Belonging is a magnificent cultural history abundantly alive with energy, character and colour. From the Jews’ expulsion from Spain in 1492 it tells the stories not just of rabbis and philosophers but of a poetess in the ghetto of Venice; a boxer in Georgian England; a general in Ming China; an opera composer in nineteenth-century Germany. The story unfolds in Kerala and Mantua, the starlit hills of Galilee, the rivers of Colombia, the kitchens of Istanbul, the taverns of Ukraine and the mining camps of California. It sails in caravels, rides the stage coaches and the railways; trudges the dawn streets of London, hobbles along with the remnant of Napoleon’s ruined army.
The Jewish story is a history that is about, and for, all of us. And in our own time of anxious arrivals and enforced departures, the Jews’ search for a home is more startlingly resonant than ever.
‘A magnificent achievement…’ Jonathan Freedland, Guardian
‘An extraordinary cultural journey, filled with astonishingly colourful and outrageous characters … Schama delivers a superb and thrilling ride, both inspirational and tragic’ Simon Sebag Montefiore, Mail on Sunday
PUBLISHERS WEEKLY
Award-winning Columbia Univ. historian Schama, NBCC Award winner for Rough Crossings: Britain, the Slaves and the American Revolution, brings to bear his gift for synthesizing mountains of information into a well-crafted, accessible narrative in this impressive volume that spans nearly 2,500 years and serves as a companion volume to a PBS series.

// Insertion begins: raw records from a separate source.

-- ==== Sys2Proof/Safety.lean ====
section
/-! DEFINITION. What holds of every state a run from reset reaches, in the terms the statements use: the
invariants of 10_state.md, one predicate each, and the reading of a path through the arena. -/

namespace Sys2Proof.Machine

/-- The canonical form of the machine's one memory whose order is not the spec's: PQ is a set (R41), held as
the strictly ascending list of its members, so that equal sets are equal data. The other memories are
sequences (R38 to R46) and have one form only. -/
abbrev Memory.wf (e : Engine) : Prop := e.pq.Pairwise (fun a b => a < b)

/-- R20: every symbol stored anywhere in the state is a scalar value. -/
abbrev SymbolsScalar (e : Engine) : Prop :=
  (∀ x ∈ e.symIn, isScalar x = true) ∧ (∀ x ∈ e.symOut, isScalar x = true) ∧
    (∀ t ∈ e.ft, isScalar t.sym = true) ∧ (∀ c ∈ e.ct, isScalar c.sym = true)

/-- R22, R38: N is |FT|, counts are at least 1, symbols are distinct, and an invalid table is empty. -/
abbrev TableSound (e : Engine) : Prop :=
  e.n.toNat = e.ft.length ∧ (∀ t ∈ e.ft, t.count ≠ 0) ∧ (e.ft.map FreqEntry.sym).Nodup ∧
    (e.ftv = false → e.ft = [])

/-- NODE, NN, ROOT, ROOTV and PQ are the tree of another engine's. -/
abbrev SameTree (a b : Engine) : Prop :=
  a.node = b.node ∧ a.nn = b.nn ∧ a.root = b.root ∧ a.rootv = b.rootv ∧ a.pq = b.pq

/-- R27, R36: with TREEV the tree is the one TBUILD makes of the current FT, without it there is none. -/
abbrev TreeSound (e : Engine) : Prop :=
  (e.treev = true → SameTree e (buildTree e.ft Engine.reset)) ∧ (e.treev = false → SameTree e Engine.reset)

/-- R27, R36: with CTV the code table is the one CWALK makes of the current tree, without it there is none. -/
abbrev CodesSound (e : Engine) : Prop :=
  (e.ctv = true → codesOfTree e = some e.ct) ∧ (e.ctv = false → e.ct = [])

/-- R36: the valid-flag chain. -/
abbrev FlagChain (e : Engine) : Prop :=
  (e.ctv = true → e.treev = true) ∧ (e.treev = true → e.ftv = true)

/-- R25, R46: PAD is 0 to 8; an invalid BITS is empty. -/
abbrev PayloadSound (e : Engine) : Prop := e.pad ≤ 8#4 ∧ (e.bitsv = false → e.bits = [])

/-- R28 to R30, R212: with no fault held the record is 0, with one ERRCODE is 1 to 7. -/
abbrev RecordSound (e : Engine) : Prop :=
  (e.err = false → e.errcode = 0 ∧ e.errinfo = 0 ∧ e.errcmd = 0) ∧
    (e.err = true → 1#8 ≤ e.errcode ∧ e.errcode ≤ 7#8)

/-- Every invariant of the engine's own state. -/
abbrev EngineSound (e : Engine) : Prop :=
  Memory.wf e ∧ SymbolsScalar e ∧ TableSound e ∧ TreeSound e ∧ CodesSound e ∧ FlagChain e ∧ PayloadSound e ∧
    RecordSound e

/-- R6, R35: a queue's length is bounded by its capacity. -/
abbrev WithinCapacities (cfg : Capacities) (e : Engine) : Prop :=
  fits cfg.symIn e.symIn.length = true ∧ fits cfg.byteIn e.byteIn.length = true ∧
    fits cfg.byteOut e.byteOut.length = true ∧ fits cfg.symOut e.symOut.length = true ∧
    fits cfg.bits e.bits.length = true

/-- A sound state of the machine. -/
abbrev Sound (s : State) : Prop := EngineSound s.eng ∧ WithinCapacities s.cfg s.eng

/-- The node reached from `k` by a bitstring, left on 0 and right on 1 (43_code_table.md R151, R158). -/
def followPath (node : List Node) : NodeIdx → Bits → Option NodeIdx
  | k, [] => some k
  | k, b :: rest =>
    match node[k.toNat]? with
    | some (.internal _ l r) => followPath node (if b then r else l) rest
    | _ => none

/-- Node `p` of the arena is internal with `j` for a child (R39). -/
def isParentOf (node : List Node) (p j : Nat) : Prop :=
  ∃ w l r, node[p]? = some (.internal w l r) ∧ (l.toNat = j ∨ r.toNat = j)

/-- `len` elements are within a capacity, which `unbounded` always is (00_scope.md R6). -/
def roomFor (cap : Capacity) (len : Nat) : Prop := ∀ c, cap = some c → len ≤ c.val

/-- `key(a) < key(b)` (42_tree_builder.md R132) in numbers: the lesser weight, or the same weight and the lower
index. -/
def keyLess (node : List Node) (a b : NodeIdx) : Prop :=
  (weightAt node a).toNat < (weightAt node b).toNat ∨
    ((weightAt node a).toNat = (weightAt node b).toNat ∧ a.toNat < b.toNat)

/-- A node without its symbol: what 42_tree_builder.md R137 calls the shape. -/
def withoutSym : Node → Node
  | .leaf _ w => .leaf 0 w
  | .internal w l r => .internal w l r

/-- A scalar value by its number (10_state.md R20). -/
def scalarValue (x : Sym) : Prop := x.toNat ≤ 0xD7FF ∨ (0xE000 ≤ x.toNat ∧ x.toNat ≤ 0x10FFFF)

/-- The rows of 30_encoding.md R95: match and mask. -/
def opcodeRows : List (Word × Word) :=
  [(0x00000000, 0xFFFFFFFF), (0x01000000, 0xFFFFFFFF), (0x02000000, 0xFFFFFFFF), (0x10000000, 0xFFE00000),
    (0x11000000, 0xFFFFFF00), (0x12000000, 0xFFFFFFFF), (0x13000000, 0xFFFFFFFF), (0x20000000, 0xFFFFFFFF),
    (0x21000000, 0xFFFFFFFF), (0x22000000, 0xFFFFFFFF), (0x23000000, 0xFFFFFFFF), (0x24000000, 0xFFFFFFFF),
    (0x25000000, 0xFFFFFFFF), (0x26000000, 0xFFFFFFFF), (0x27000000, 0xFFFFFFFF), (0x28000000, 0xFFFFFFFF),
    (0x30000000, 0xFFFFFFFF), (0x31000000, 0xFFFFFFFF)]

/-- The engine after a fault of this command word (60_exceptions.md R210): the state of before but for the four
fault registers. -/
def faulted (e : Engine) (code info : BitVec 8) (w : Word) : Engine :=
  { e with err := true, errcode := code, errinfo := info, errcmd := w }

/-- A frequency table as R38 asks: legal symbols, distinct, counts at least 1, at most 65 535 entries. -/
abbrev ValidTable (t : List FreqEntry) : Prop :=
  (∀ r ∈ t, isScalar r.sym = true ∧ r.count ≠ 0) ∧ (t.map FreqEntry.sym).Nodup ∧ t.length ≤ 65535

/-- The texts HCOUNT can count: at most 65 535 distinct symbols, none more often than 2^32 − 1 times
(41_frequency_counter.md R120). -/
def countable (text : List Sym) : Prop :=
  text.eraseDups.length ≤ 65535 ∧ ∀ x, text.count x ≤ 4294967295

/-- The histogram of a text: its distinct symbols in the order of their first occurrence, each with the number
of times it occurs (41_frequency_counter.md R121). -/
def isHistogram (text : List Sym) (t : List FreqEntry) : Prop :=
  t.map FreqEntry.sym = text.eraseDups ∧ ∀ r ∈ t, r.count.toNat = text.count r.sym

/-- The bytes are the entries of a table as the header lays them out (20_memory.md R67). -/
def isEntries (t : List FreqEntry) (h : List Byte) : Prop :=
  ∃ us : List (List Byte), t.map (fun r => utf8 r.sym) = us.map some ∧
    h = (List.zipWith (fun r u => BitVec.ofNat 8 u.length :: (u ++ be32 r.count)) t us).flatten

/-- The bytes are the header of a table (20_memory.md R67). -/
def isHeader (t : List FreqEntry) (h : List Byte) : Prop :=
  ∃ entries, isEntries t entries ∧ h = be16 (BitVec.ofNat 16 t.length) ++ entries

/-- The arena of a table has the shape of 10_state.md R48. -/
def treeShape (t : List FreqEntry) (node : List Node) : Prop :=
  node.length = 2 * t.length - 1 ∧
    (∀ (i : Nat) (r : FreqEntry), t[i]? = some r → node[i]? = some (.leaf r.sym (r.count.setWidth 48))) ∧
    (∀ k : Nat, t.length ≤ k → k < 2 * t.length - 1 → ∃ w l r, node[k]? = some (.internal w l r) ∧
      l.toNat < k ∧ r.toNat < k ∧ l ≠ r ∧ w.toNat = (weightAt node l).toNat + (weightAt node r).toNat) ∧
    (∀ j : Nat, j < 2 * t.length - 2 → ∃ p, isParentOf node p j ∧ ∀ q, isParentOf node q j → q = p) ∧
    ∀ p, ¬ isParentOf node p (2 * t.length - 2)

/-- The bytes are the payload section of a bitstring: seen as one bitstring, the count byte, the payload and that
many zero filler bits (20_memory.md R68). -/
def isPayloadSection (bits : Bits) (y : List Byte) : Prop :=
  bitsOfBytes y = byteBits (BitVec.ofNat 8 (8 - bits.length % 8)) ++ bits ++
    List.replicate (8 - bits.length % 8) false

/-- A binary tree whose leaves are named by table index: any, not only one TBUILD makes. -/
inductive HTree where
  | leaf (i : Nat)
  | fork (l r : HTree)
deriving DecidableEq, Repr

/-- The leaves of a tree, left to right. -/
def HTree.leaves : HTree → List Nat
  | .leaf i => [i]
  | .fork l r => l.leaves ++ r.leaves

/-- The leaves with their depths. -/
def HTree.depths : HTree → List (Nat × Nat)
  | .leaf i => [(i, 0)]
  | .fork l r => (l.depths ++ r.depths).map (fun p => (p.1, p.2 + 1))

/-- `FT[i].count`, 0 off the table. -/
def countAt (t : List FreqEntry) (i : Nat) : Nat :=
  match t[i]? with
  | some r => r.count.toNat
  | none => 0

/-- `sum over leaves i of FT[i].count × depth(i)` (42_tree_builder.md R138). -/
def HTree.cost (t : List FreqEntry) (tree : HTree) : Nat := (tree.depths.map (fun p => countAt t p.1 * p.2)).sum

/-- What greedy matching makes of a bitstring (46_codec_sequencer.md R186, R189): it is cut into pieces, each
the first bits so far that are a code, and into bits left over in which no code is met. -/
def greedySplit (ct : List CodeEntry) (bits : Bits) (out : List Sym) (left : Bits) : Prop :=
  ∃ pieces : List Bits, bits = pieces.flatten ++ left ∧ pieces.map (dec ct) = out.map some ∧
    (∀ p ∈ pieces, p ≠ [] ∧ ∀ q, q <+: p → q ≠ [] → q ≠ p → dec ct q = none) ∧
    ∀ q, q <+: left → q ≠ [] → dec ct q = none

/-- The bits DECODE leaves over of an engine's BITS: with one symbol it reads none (46_codec_sequencer.md R187),
else what greedy matching leaves (R189). -/
def bitsLeft (e : Engine) (left : Bits) : Prop :=
  (e.n = 1 → left = e.bits) ∧ (e.n ≠ 1 → ∃ out, greedySplit e.ct e.bits out left)

/-- Commands run one after another by their meanings. -/
def runAll : List Instr → State → Host.Outcome State Fault Refusal
  | [], s => .next s
  | i :: rest, s =>
    match exec i s with
    | .next t => runAll rest t
    | .fault f => .fault f
    | .refused r => .refused r

/-- Every piece of state at the value of 10_state.md R49. -/
def atReset (e : Engine) : Prop :=
  e.n = 0 ∧ e.nn = 0 ∧ e.root = 0 ∧ e.rootv = false ∧ e.pad = 0 ∧ e.rdata = 0 ∧
    e.err = false ∧ e.ftv = false ∧ e.treev = false ∧ e.ctv = false ∧ e.bitsv = false ∧ e.res = false ∧
    e.errcode = 0 ∧ e.errinfo = 0 ∧ e.errcmd = 0 ∧ e.ft = [] ∧ e.node = [] ∧ e.ct = [] ∧ e.pq = [] ∧
    e.symIn = [] ∧ e.byteIn = [] ∧ e.byteOut = [] ∧ e.symOut = [] ∧ e.bits = []

/-- STATUS in numbers: the place of each flag (10_state.md R27). -/
def statusValue (e : Engine) : Nat :=
  e.err.toNat + 2 * e.ftv.toNat + 4 * e.treev.toNat + 8 * e.ctv.toNat + 16 * e.bitsv.toNat + 32 * e.res.toNat

end Sys2Proof.Machine
end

His aim is to incorporate the telling details that make the past, and its people, live and breathe for a modern audience "the prosaic along with the poetic: a doodle on a child's Hebrew exercise page from medieval Cairo; battling cats and mice on a sumptuously illustrated Bible from Spain... the aggravation of an NCO sweating it out on a hilltop fort while the Babylonians are closing in." He opens with a Jewish soldier on Elephantine in 475 B.C.E., known from a letter sent by his father, discovered again after two-and a-half millennia, and continues through the expulsion of the Jews from Portugal. Throughout, Schama offers cogent arguments for the credibility of numerous sources, including the controversial Josephus, and supports the notion advanced by Rabbi Gershon Cohen that assimilation had its benefits, by stimulating growth and creativity for the Jews. Maps & Illus.